═════ Dataset records ═════
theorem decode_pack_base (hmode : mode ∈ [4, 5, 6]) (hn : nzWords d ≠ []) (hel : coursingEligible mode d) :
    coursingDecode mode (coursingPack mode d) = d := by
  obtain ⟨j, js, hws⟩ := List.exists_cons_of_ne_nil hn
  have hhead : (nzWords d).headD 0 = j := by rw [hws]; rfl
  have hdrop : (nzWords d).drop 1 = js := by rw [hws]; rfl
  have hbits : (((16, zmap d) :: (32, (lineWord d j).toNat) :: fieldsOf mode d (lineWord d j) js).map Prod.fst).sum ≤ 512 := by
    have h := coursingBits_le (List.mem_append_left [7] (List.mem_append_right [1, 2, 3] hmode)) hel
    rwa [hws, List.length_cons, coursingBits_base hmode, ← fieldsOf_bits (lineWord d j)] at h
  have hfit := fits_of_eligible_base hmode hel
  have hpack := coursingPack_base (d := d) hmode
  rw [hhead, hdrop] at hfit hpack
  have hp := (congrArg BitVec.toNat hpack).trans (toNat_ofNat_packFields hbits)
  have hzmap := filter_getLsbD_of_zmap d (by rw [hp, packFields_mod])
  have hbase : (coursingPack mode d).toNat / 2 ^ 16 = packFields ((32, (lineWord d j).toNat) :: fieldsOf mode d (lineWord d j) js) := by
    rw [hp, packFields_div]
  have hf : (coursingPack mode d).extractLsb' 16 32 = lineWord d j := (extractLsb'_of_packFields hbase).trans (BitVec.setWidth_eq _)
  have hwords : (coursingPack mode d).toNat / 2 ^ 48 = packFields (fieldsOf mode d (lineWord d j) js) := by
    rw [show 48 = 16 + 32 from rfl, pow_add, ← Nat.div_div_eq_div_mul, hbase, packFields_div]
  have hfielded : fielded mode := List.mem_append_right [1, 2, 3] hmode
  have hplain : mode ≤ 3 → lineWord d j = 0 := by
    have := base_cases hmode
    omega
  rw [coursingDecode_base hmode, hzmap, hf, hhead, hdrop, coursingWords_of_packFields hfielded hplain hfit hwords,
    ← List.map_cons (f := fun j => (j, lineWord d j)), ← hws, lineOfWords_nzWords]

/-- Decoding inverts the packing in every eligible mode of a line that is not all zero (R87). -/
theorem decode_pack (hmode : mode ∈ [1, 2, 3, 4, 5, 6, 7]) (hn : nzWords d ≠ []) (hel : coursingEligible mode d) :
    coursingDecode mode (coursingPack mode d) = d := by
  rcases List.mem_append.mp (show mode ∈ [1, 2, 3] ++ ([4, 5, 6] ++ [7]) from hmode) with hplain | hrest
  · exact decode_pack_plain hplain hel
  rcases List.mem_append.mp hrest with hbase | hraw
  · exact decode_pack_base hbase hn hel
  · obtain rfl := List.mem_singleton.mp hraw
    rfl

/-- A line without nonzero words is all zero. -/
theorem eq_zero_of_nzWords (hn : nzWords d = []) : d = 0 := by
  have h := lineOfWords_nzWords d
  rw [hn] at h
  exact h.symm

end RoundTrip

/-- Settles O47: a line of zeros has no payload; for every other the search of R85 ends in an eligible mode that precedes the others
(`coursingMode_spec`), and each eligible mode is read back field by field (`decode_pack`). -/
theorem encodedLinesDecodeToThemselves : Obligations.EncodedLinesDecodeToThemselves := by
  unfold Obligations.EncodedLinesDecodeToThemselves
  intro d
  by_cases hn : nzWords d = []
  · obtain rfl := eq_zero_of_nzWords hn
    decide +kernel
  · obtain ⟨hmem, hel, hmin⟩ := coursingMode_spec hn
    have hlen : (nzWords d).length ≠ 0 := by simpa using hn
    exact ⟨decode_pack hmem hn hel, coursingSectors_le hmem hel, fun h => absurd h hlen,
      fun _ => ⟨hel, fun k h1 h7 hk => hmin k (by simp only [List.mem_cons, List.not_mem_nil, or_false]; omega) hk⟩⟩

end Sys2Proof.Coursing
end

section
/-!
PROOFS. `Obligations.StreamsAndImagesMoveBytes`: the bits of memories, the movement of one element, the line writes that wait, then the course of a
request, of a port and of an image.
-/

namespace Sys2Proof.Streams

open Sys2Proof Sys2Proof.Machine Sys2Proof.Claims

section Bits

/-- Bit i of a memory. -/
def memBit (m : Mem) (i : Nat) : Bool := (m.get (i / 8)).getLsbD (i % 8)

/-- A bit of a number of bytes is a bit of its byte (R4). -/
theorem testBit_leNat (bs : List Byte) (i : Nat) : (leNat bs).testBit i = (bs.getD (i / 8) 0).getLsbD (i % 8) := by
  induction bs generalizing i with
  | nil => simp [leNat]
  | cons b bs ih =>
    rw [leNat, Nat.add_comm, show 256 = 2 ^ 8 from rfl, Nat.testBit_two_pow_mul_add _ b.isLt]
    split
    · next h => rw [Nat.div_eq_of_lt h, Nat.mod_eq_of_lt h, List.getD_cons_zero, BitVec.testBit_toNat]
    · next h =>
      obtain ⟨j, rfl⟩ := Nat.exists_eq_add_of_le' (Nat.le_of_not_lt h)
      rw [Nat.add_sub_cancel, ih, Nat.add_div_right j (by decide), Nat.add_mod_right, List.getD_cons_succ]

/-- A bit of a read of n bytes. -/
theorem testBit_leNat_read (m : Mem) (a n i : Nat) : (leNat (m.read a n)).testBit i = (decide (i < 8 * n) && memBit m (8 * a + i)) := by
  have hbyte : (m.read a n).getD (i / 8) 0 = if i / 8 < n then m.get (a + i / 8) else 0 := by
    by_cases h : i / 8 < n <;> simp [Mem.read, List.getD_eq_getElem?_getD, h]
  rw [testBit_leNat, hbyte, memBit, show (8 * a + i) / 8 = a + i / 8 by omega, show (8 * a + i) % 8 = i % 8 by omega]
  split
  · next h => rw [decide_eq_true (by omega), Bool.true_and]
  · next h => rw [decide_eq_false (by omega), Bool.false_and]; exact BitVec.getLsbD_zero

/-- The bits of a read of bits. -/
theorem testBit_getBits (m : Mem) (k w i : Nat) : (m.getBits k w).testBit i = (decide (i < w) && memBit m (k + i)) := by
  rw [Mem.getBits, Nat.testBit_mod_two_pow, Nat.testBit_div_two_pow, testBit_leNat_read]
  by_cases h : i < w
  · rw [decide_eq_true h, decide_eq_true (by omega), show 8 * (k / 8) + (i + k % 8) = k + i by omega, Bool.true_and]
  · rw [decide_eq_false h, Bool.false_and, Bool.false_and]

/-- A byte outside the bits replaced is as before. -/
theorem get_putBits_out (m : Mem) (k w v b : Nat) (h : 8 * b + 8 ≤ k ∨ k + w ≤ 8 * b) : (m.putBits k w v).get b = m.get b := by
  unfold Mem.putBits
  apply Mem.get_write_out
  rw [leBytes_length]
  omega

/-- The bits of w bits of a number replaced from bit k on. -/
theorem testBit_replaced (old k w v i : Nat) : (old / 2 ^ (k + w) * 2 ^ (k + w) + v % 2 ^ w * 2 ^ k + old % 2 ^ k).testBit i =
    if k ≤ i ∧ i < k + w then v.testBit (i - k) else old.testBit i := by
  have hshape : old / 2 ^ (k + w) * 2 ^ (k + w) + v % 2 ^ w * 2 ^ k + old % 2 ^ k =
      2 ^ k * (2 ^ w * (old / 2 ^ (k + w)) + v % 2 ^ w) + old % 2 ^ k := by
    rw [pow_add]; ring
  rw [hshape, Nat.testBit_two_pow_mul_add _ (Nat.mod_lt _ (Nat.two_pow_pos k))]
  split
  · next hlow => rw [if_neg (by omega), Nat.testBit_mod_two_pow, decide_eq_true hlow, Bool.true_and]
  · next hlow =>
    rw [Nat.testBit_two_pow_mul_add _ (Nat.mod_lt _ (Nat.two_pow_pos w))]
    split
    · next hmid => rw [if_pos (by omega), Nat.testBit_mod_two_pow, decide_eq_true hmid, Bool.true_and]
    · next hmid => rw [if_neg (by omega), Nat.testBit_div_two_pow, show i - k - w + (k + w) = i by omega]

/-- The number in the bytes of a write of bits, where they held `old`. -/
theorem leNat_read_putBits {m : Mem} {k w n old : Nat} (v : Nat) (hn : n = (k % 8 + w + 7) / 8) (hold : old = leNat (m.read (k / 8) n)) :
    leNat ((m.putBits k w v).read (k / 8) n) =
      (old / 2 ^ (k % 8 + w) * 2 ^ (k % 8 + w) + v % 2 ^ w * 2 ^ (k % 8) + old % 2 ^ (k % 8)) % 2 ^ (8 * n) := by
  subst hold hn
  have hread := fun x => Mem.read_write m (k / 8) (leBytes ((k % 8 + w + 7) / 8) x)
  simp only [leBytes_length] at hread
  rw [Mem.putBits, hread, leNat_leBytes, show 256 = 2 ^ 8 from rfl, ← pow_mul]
═════
Work request. Every line from the line containing "The number in" to the last line of the material above must be repeated exactly, and no other line.

Written answer.
/-- The number in the bytes of a write of bits, where they held `old`. -/
theorem leNat_read_putBits {m : Mem} {k w n old : Nat} (v : Nat) (hn : n = (k % 8 + w + 7) / 8) (hold : old = leNat (m.read (k / 8) n)) :
    leNat ((m.putBits k w v).read (k / 8) n) =
      (old / 2 ^ (k % 8 + w) * 2 ^ (k % 8 + w) + v % 2 ^ w * 2 ^ (k % 8) + old % 2 ^ (k % 8)) % 2 ^ (8 * n) := by
  subst hold hn
  have hread := fun x => Mem.read_write m (k / 8) (leBytes ((k % 8 + w + 7) / 8) x)
  simp only [leBytes_length] at hread
  rw [Mem.putBits, hread, leNat_leBytes, show 256 = 2 ^ 8 from rfl, ← pow_mul]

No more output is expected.